-- ==== Sys2Proof/Laws/Ops.lean ====
section
/-! SUPPORT. One lemma per shared operation that says what it can do: the sequencing, exec itself, the access checks, the
rename read, issue, the units, commit and the harvest. -/

namespace Sys2Proof.Machine

/-! ### Outcomes -/

/-- andThen answers next: either the first part left Running and the second ran, or the first part stopped the tick. -/
theorem andThen_next {o : Out} {f : State → Out} {t : State} (h : andThen o f = .next t) :
    ∃ s, o = .next s ∧ ((s.status = .running ∧ f s = .next t) ∨ (s.status ≠ .running ∧ t = s)) := by
  unfold andThen at h
  split at h
  · rename_i s
    refine ⟨s, rfl, ?_⟩
    split at h
    · exact .inl ⟨by assumption, h⟩
    · rename_i hs
      exact .inr ⟨hs, by simpa using h.symm⟩
  · cases h
  · cases h

@[simp] theorem andThen_running {s : State} {f : State → Out} (h : s.status = .running) :
    andThen (.next s) f = f s := by simp [andThen, h]

@[simp] theorem andThen_stopped {s : State} {f : State → Out} (h : s.status ≠ .running) :
    andThen (.next s) f = .next s := by simp [andThen, h]

/-- The life of an instruction, stage by stage. -/
theorem life_fetch {s : State} (h : s.stage = .fetch) (f i : State → State) (e l : Tag → State → State)
    (c : State → State) : life f i e l c s = .next (f s) := by simp [life, h]

theorem life_issue {s : State} (h : s.stage = .issue) (f i : State → State) (e l : Tag → State → State)
    (c : State → State) : life f i e l c s = .next (i s) := by simp [life, h]

theorem life_execute {s : State} {t : Tag} (h : s.stage = .execute t) (f i : State → State) (e l : Tag → State → State)
    (c : State → State) : life f i e l c s = .next (e t s) := by simp [life, h]

theorem life_load {s : State} {t : Tag} (h : s.stage = .load t) (f i : State → State) (e l : Tag → State → State)
    (c : State → State) : life f i e l c s = .next (l t s) := by simp [life, h]

theorem life_commit {s : State} (h : s.stage = .commit) (f i : State → State) (e l : Tag → State → State)
    (c : State → State) : life f i e l c s = .next (c s) := by simp [life, h]

/-- exec always answers a next state: what stops the machine is the status of that state. -/
theorem exec_next (i : Instr) (s : State) : ∃ t, exec i s = .next t := by
  cases i <;> exact ⟨_, rfl⟩

theorem execOp_next (o : Op) (s : State) : ∃ t, execOp o s = .next t := by
  cases o with
  | ins i => exact exec_next i s
  | nop => exact ⟨_, rfl⟩

theorem execAt_next (p : Stage) (o : Op) (s : State) :
    ∃ t : State, execOp o { s with stage := p } = .next t ∧ execAt p o s = .next { t with stage := .fetch } := by
  obtain ⟨t, h⟩ := execOp_next o { s with stage := p }
  exact ⟨t, h, by simp [execAt, rest, h]⟩

/-! ### Registers and the status table -/

/-- A register write changes the register file alone. -/
theorem writeReg_eq (r : Reg) (v : Word) (s : State) : writeReg r v s = { s with regs := regsWith s r v } := by
  unfold writeReg regsWith
  split <;> rfl

/-- A claim changes the status table alone. -/
theorem claim_eq (r : Reg) (t : Tag) (s : State) : claim r t s = { s with rst := rstClaimed s r t } := by
  unfold claim rstClaimed
  split <;> rfl

/-- A release changes the status table alone, and only for the owner. -/
theorem release_eq (r : Reg) (t : Tag) (s : State) : release r t s = { s with rst := rstReleased s r t } := by
  unfold release rstReleased rstAt
  have h : ∀ e : RstEntry, (e.busy = true ∧ e.tag = t) ↔ e = ⟨true, t⟩ := fun e => by cases e; simp
  simp only [h]
  split <;> rfl

/-- The write-back of a retiring entry. -/
theorem writeBack_eq (h : RobEntry) (s : State) :
    writeBack h s = { s with regs := regsWith s h.dest h.result, rst := rstReleased s h.dest h.tag } := by
  unfold writeBack
  rw [writeReg_eq, release_eq]
  rfl

theorem squash_eq (s : State) : squash s = squashed s := rfl

/-! ### Access checks -/

theorem mappedByte_iff (c : Config) (a : Word) : mappedByte c a = true ↔ IsMapped c a := by
  simp [mappedByte, IsMapped]

/-- The recursive check is the check of every byte. -/
theorem mappedAll_iff (c : Config) (a : Word) (n : Nat) : mappedAll c a n = true ↔ InRange c a n := by
  induction n generalizing a with
  | zero => simp [mappedAll, InRange]
  | succ n ih =>
    simp only [mappedAll, Bool.and_eq_true, mappedByte_iff, ih]
    constructor
    · rintro ⟨h0, hs⟩ k hk
      cases k with
      | zero => simpa using h0
      | succ k =>
        have := hs k (by omega)
        rwa [show a + 1 + BitVec.ofNat 32 k = a + BitVec.ofNat 32 (k + 1) by
          rw [BitVec.ofNat_add, BitVec.add_assoc, BitVec.add_comm 1]; rfl] at this
    · intro h
      refine ⟨by simpa using h 0 (by omega), fun k hk => ?_⟩
      have := h (k + 1) (by omega)
      rwa [show a + 1 + BitVec.ofNat 32 k = a + BitVec.ofNat 32 (k + 1) by
        rw [BitVec.ofNat_add, BitVec.add_assoc, BitVec.add_comm 1]; rfl]

/-- An access fault is Misaligned or MemoryFault at the access's own address. -/
theorem accessFault_some {c : Config} {a : Word} {n : Nat} {f : Fault} (h : accessFault c a n = some f) :
    f = .misaligned a ∨ f = .memoryFault a := by
  unfold accessFault at h
  split at h
  · exact .inl (by simpa using h.symm)
  · split at h
    · exact .inr (by simpa using h.symm)
    · cases h

/-! ### Issue -/

/-- The rename read asks nothing of iq and next_tag. -/
theorem readOperands_pop (s : State) (iq : List Decoded) (n : Nat) (pc : Word) (j k : Operand) (d : Option Reg) :
    readOperands { s with iq := iq, nextTag := n } pc j k d = readOperands s pc j k d := rfl

/-- What issue does: nothing, a stale tag after the pop, or the two entries and the claim. -/
theorem issueAs_cases (form : IssueForm) (s : State) :
    (s.iq = [] ∧ issueAs form s = s) ∨
    (∃ r tail q, s.iq = r :: tail ∧ readOperands s r.pc form.j form.k form.data = .stale q ∧
      issueAs form s = { s with iq := tail, nextTag := s.nextTag + 1, status := .faulted (.staleTag q) }) ∨
    (∃ r tail j k d, s.iq = r :: tail ∧ readOperands s r.pc form.j form.k form.data = .slots j k d ∧
      issueAs form s = claim form.dest s.nextTag (setPool form.pool
        (poolOf s form.pool ++ [newRsEntry form r s.nextTag j k])
        { s with iq := tail, nextTag := s.nextTag + 1, rob := s.rob ++ [newRobEntry form r s.nextTag d] })) := by
  unfold issueAs
  split
  · exact .inl ⟨by assumption, rfl⟩
  · rename_i r tail he
    refine .inr ?_
    dsimp only
    rw [readOperands_pop]
    split
    · exact .inl ⟨r, tail, _, he, by assumption, rfl⟩
    · rename_i j k d hr
      refine .inr ⟨r, tail, j, k, d, he, hr, ?_⟩
      cases form.pool <;> rfl

/-! ### Units -/

/-- The ALU step where an entry is ready: that entry alone changes. -/
theorem aluEvaluate_split {s : State} {t : Tag} {before after : List RsEntry} {e : RsEntry}
    (f : Word → Word → Word → Word)
    (h : FirstWhere (fun x => Eligible t x ∧ x.progress = 0) s.rsAlu before e after) :
    aluEvaluate f t s =
      { s with rsAlu := before ++ { e with result := f e.vj e.vk e.ins.pc, progress := 1 } :: after } := by
  obtain ⟨h1, h2, h3⟩ := h
  unfold aluEvaluate
  rw [updateFirst_split (before := before) (after := after) (x := e) _ ⟨h1, ?_, ?_⟩]
  · simpa [entryReady, RsEntry.ready, Eligible, and_assoc] using h2
  · intro y hy
    simpa [entryReady, RsEntry.ready, Eligible, and_assoc] using h3 y hy

/-- The ALU step where none is ready. -/
theorem aluEvaluate_none {s : State} {t : Tag} (f : Word → Word → Word → Word)
    (h : ∀ x ∈ s.rsAlu, ¬ (Eligible t x ∧ x.progress = 0)) : aluEvaluate f t s = s := by
  unfold aluEvaluate
  rw [updateFirst_none]
  intro y hy
  simpa [entryReady, RsEntry.ready, Eligible, and_assoc] using h y hy

/-- One tick of the MULDIV unit on the entry of a tag. -/
theorem mdAdvance_split {s : State} {t : Tag} {before after : List RsEntry} {e : RsEntry} {lat : Nat}
    (f : Word → Word → Option Word) (op : DivOp)
    (h : FirstWhere (fun x => x.dest = t) s.rsMd before e after) (hj : e.qj = 0) (hk : e.qk = 0)
    (hp : e.progress < lat) :
    mdAdvance lat f op t s =
      if e.progress + 1 = lat then
        match f e.vj e.vk with
        | some v => { s with rsMd := before ++ { e with progress := e.progress + 1, result := v } :: after }
        | none => { s with
            rsMd := before ++ { e with progress := e.progress + 1 } :: after
            status := .faulted (.divFault e.ins.pc op e.vj e.vk) }
      else { s with rsMd := before ++ { e with progress := e.progress + 1 } :: after } := by
  obtain ⟨h1, h2, h3⟩ := h
  have hf : s.rsMd.find? (fun e => entryReady t e && decide (e.progress < lat)) = some e :=
    find_split ⟨h1, by simp [entryReady, RsEntry.ready, h2, hj, hk, hp],
      fun y hy => by simp [entryReady, RsEntry.ready, h3 y hy]⟩
  have hs : ∀ e' : RsEntry, e'.dest = t → setMd e' s = { s with rsMd := before ++ e' :: after } := by
    intro e' he
    unfold setMd
    rw [updateFirst_split (before := before) (after := after) (x := e) _ ⟨h1, by simp [h2, he], ?_⟩]
    intro y hy
    simpa [he] using h3 y hy
  unfold mdAdvance
  rw [hf]
  dsimp only
  split
  · cases f e.vj e.vk with
    | some v => exact hs _ h2
    | none =>
      exact congrArg (raise (.divFault e.ins.pc op e.vj e.vk)) (hs { e with progress := e.progress + 1 } h2)
  · exact hs _ h2

theorem mdAdvance_none {s : State} {t : Tag} {lat : Nat} (f : Word → Word → Option Word) (op : DivOp)
    (h : ∀ x ∈ s.rsMd, ¬ (Eligible t x ∧ x.progress < lat)) : mdAdvance lat f op t s = s := by
  unfold mdAdvance
  rw [find_none]
  intro y hy
  simpa [entryReady, RsEntry.ready, Eligible, and_assoc] using h y hy

/-- Where address generation finds its entry. -/
theorem aguEntry_split {s : State} {t : Tag} {before after : List RsEntry} {e : RsEntry}
    (h : FirstWhere (fun x => Eligible t x ∧ x.progress = 0) s.rsAgu before e after) :
    aguEntry t s = some e ∧ dropAgu t s = { s with rsAgu := before ++ after } := by
  obtain ⟨h1, h2, h3⟩ := h
  have hs : FirstWhere (fun x => (entryReady t x && x.progress == 0) = true) s.rsAgu before e after :=
    ⟨h1, by simpa [entryReady, RsEntry.ready, Eligible, and_assoc] using h2,
      fun y hy => by simpa [entryReady, RsEntry.ready, Eligible, and_assoc] using h3 y hy⟩
  exact ⟨find_split hs, by unfold dropAgu; rw [eraseP_split hs]⟩

theorem aguEntry_none {s : State} {t : Tag} (h : ∀ x ∈ s.rsAgu, ¬ (Eligible t x ∧ x.progress = 0)) :
    aguEntry t s = none := by
  refine find_none fun y hy => ?_
  simpa [entryReady, RsEntry.ready, Eligible, and_assoc] using h y hy

/-! ### The load buffer -/

/-- The scan goes on over what it passes by. -/
theorem scanOlder_passed {c : Config} {l : LbEntry} {wl : Width} {passed rest : List RobEntry}
    (h : ∀ x ∈ passed, Passed l.addr x) : scanOlder c l wl (passed ++ rest) = scanOlder c l wl rest := by
  induction passed with
  | nil => rfl
  | cons x xs ih =>
    have hx := h x List.mem_cons_self
    have hr := ih fun y hy => h y (List.mem_cons_of_mem _ hy)
    rw [List.cons_append, scanOlder]
    rcases hx with hx | ⟨ha, hne⟩
    · rw [hx]
      exact hr
    · split
      · exact hr
      · rw [if_neg (by simp [ha]), if_neg hne]
        exact hr

/-- The answer of the scan, once its owner is known. -/
theorem disambiguate_owner {s : State} {l : LbEntry} {older younger : List RobEntry} {g : RobEntry} (wl : Width)
    (o : Owner s l.owner older g younger) : disambiguate s l wl = scanOlder s.cfg l wl older.reverse := by
  unfold disambiguate
  rw [robAt_owner o, olderThan_owner o]

theorem setLb_split {s : State} {before after : List LbEntry} {l m : LbEntry}
    (h : FirstWhere (fun x => x.owner = m.owner) s.lb before l after) :
    setLb m s = { s with lb := before ++ m :: after } := by
  unfold setLb
  rw [updateFirst_split (before := before) (after := after) (x := l) _
    ⟨h.1, by simpa using h.2.1, fun y hy => by simpa using h.2.2 y hy⟩]

/-- The load-buffer step has nothing to do for this tag. -/
theorem lbAdvance_none {s : State} {t : Tag} (wl : Width) (fin : LbEntry → Word → State → State)
    (h : ∀ l ∈ s.lb, ¬ Working s t l) : lbAdvance wl fin t s = s := by
  unfold lbAdvance
  rw [find_none]
  intro y hy
  simpa [Working] using h y hy

/-- The load-buffer step on the entry it works on: the scan first, unless the entry is cleared. -/
theorem lbAdvance_split {s : State} {t : Tag} {before after : List LbEntry} {l : LbEntry} (wl : Width)
    (fin : LbEntry → Word → State → State) (h : FirstWhere (Working s t) s.lb before l after) :
    lbAdvance wl fin t s =
      if l.cleared then lbProceed wl fin l s
      else match disambiguate s l wl with
        | .stall => s
        | .forward v => lbProceed wl fin (clearedEntry l (some v)) s
        | .memory => lbProceed wl fin (clearedEntry l none) s
        | .fault f => raise f s := by
  unfold lbAdvance
  rw [find_split (x := l) (before := before) (after := after) ⟨h.1, by simpa [Working] using h.2.1,
    fun y hy => by simpa [Working] using h.2.2 y hy⟩]
  all_goals rfl

/-! ### The harvest -/

/-- The harvest loop changes only the pools, the load buffer, the reorder buffer and the status. -/
theorem harvestAll_frame (xs : List Harvested) (s : State) (ms : List CdbMsg) :
    (harvestAll xs s ms).1.regs = s.regs ∧ (harvestAll xs s ms).1.mem = s.mem ∧ (harvestAll xs s ms).1.pc = s.pc ∧
    (harvestAll xs s ms).1.rst = s.rst ∧ (harvestAll xs s ms).1.iq = s.iq ∧
    (harvestAll xs s ms).1.jalrWait = s.jalrWait ∧ (harvestAll xs s ms).1.nextTag = s.nextTag ∧
    (harvestAll xs s ms).1.cycle = s.cycle ∧ (harvestAll xs s ms).1.pred = s.pred ∧
    (harvestAll xs s ms).1.cfg = s.cfg ∧ (harvestAll xs s ms).1.stage = s.stage := by
  induction xs generalizing s ms with
  | nil => simp [harvestAll]
  | cons x xs ih =>
    unfold harvestAll
    dsimp only
    split
    · cases hx : x.src <;> simp [removeHarvested, hx]
    · refine ⟨?_, ?_, ?_, ?_, ?_, ?_, ?_, ?_, ?_, ?_, ?_⟩ <;> (simp only [ih]; cases hx : x.src <;> simp [removeHarvested, hx])

/-- Delivering messages changes only the pools and the reorder buffer. -/
theorem deliver_frame (ms : List CdbMsg) (s : State) :
    (ms.foldl deliver s).regs = s.regs ∧ (ms.foldl deliver s).mem = s.mem ∧ (ms.foldl deliver s).pc = s.pc ∧
    (ms.foldl deliver s).rst = s.rst ∧ (ms.foldl deliver s).iq = s.iq ∧
    (ms.foldl deliver s).jalrWait = s.jalrWait ∧ (ms.foldl deliver s).lb = s.lb ∧
    (ms.foldl deliver s).nextTag = s.nextTag ∧ (ms.foldl deliver s).cycle = s.cycle ∧
    (ms.foldl deliver s).pred = s.pred ∧ (ms.foldl deliver s).cfg = s.cfg ∧
    (ms.foldl deliver s).status = s.status ∧ (ms.foldl deliver s).stage = s.stage := by
  induction ms generalizing s with
  | nil => simp
  | cons m ms ih => simpa using ih (deliver s m)

/-- The broadcast stage changes only the pools, the load buffer, the reorder buffer and the status. -/
theorem broadcastStage_frame {s t : State} (h : broadcastStage s = .next t) :
    t.regs = s.regs ∧ t.mem = s.mem ∧ t.pc = s.pc ∧ t.rst = s.rst ∧ t.iq = s.iq ∧ t.jalrWait = s.jalrWait ∧
    t.nextTag = s.nextTag ∧ t.cycle = s.cycle ∧ t.pred = s.pred ∧ t.cfg = s.cfg ∧ t.stage = s.stage := by
  obtain ⟨h1, h2, h3, h4, h5, h6, h7, h8, h9, h10, h11⟩ := harvestAll_frame (harvestSet s) s []
  unfold broadcastStage at h
  dsimp only at h
  split at h
  · cases h
    obtain ⟨d1, d2, d3, d4, d5, d6, _, d8, d9, d10, d11, _, d13⟩ :=
      deliver_frame (harvestAll (harvestSet s) s []).2 (harvestAll (harvestSet s) s []).1
    exact ⟨d1.trans h1, d2.trans h2, d3.trans h3, d4.trans h4, d5.trans h5, d6.trans h6, d8.trans h7, d9.trans h8,
      d10.trans h9, d11.trans h10, d13.trans h11⟩
  · cases h
    exact ⟨h1, h2, h3, h4, h5, h6, h7, h8, h9, h10, h11⟩

end Sys2Proof.Machine
end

- [WHAT THE EXERCISE ASKS]:
Filter the records above for the string "some" and copy each matching line.

- [SOLUTION]:
theorem accessFault_some {c : Config} {a : Word} {n : Nat} {f : Fault} (h : accessFault c a n = some f) :
        | some v => { s with rsMd := before ++ { e with progress := e.progress + 1, result := v } :: after }
  have hf : s.rsMd.find? (fun e => entryReady t e && decide (e.progress < lat)) = some e :=
    | some v => exact hs _ h2
    aguEntry t s = some e ∧ dropAgu t s = { s with rsAgu := before ++ after } := by
        | .forward v => lbProceed wl fin (clearedEntry l (some v)) s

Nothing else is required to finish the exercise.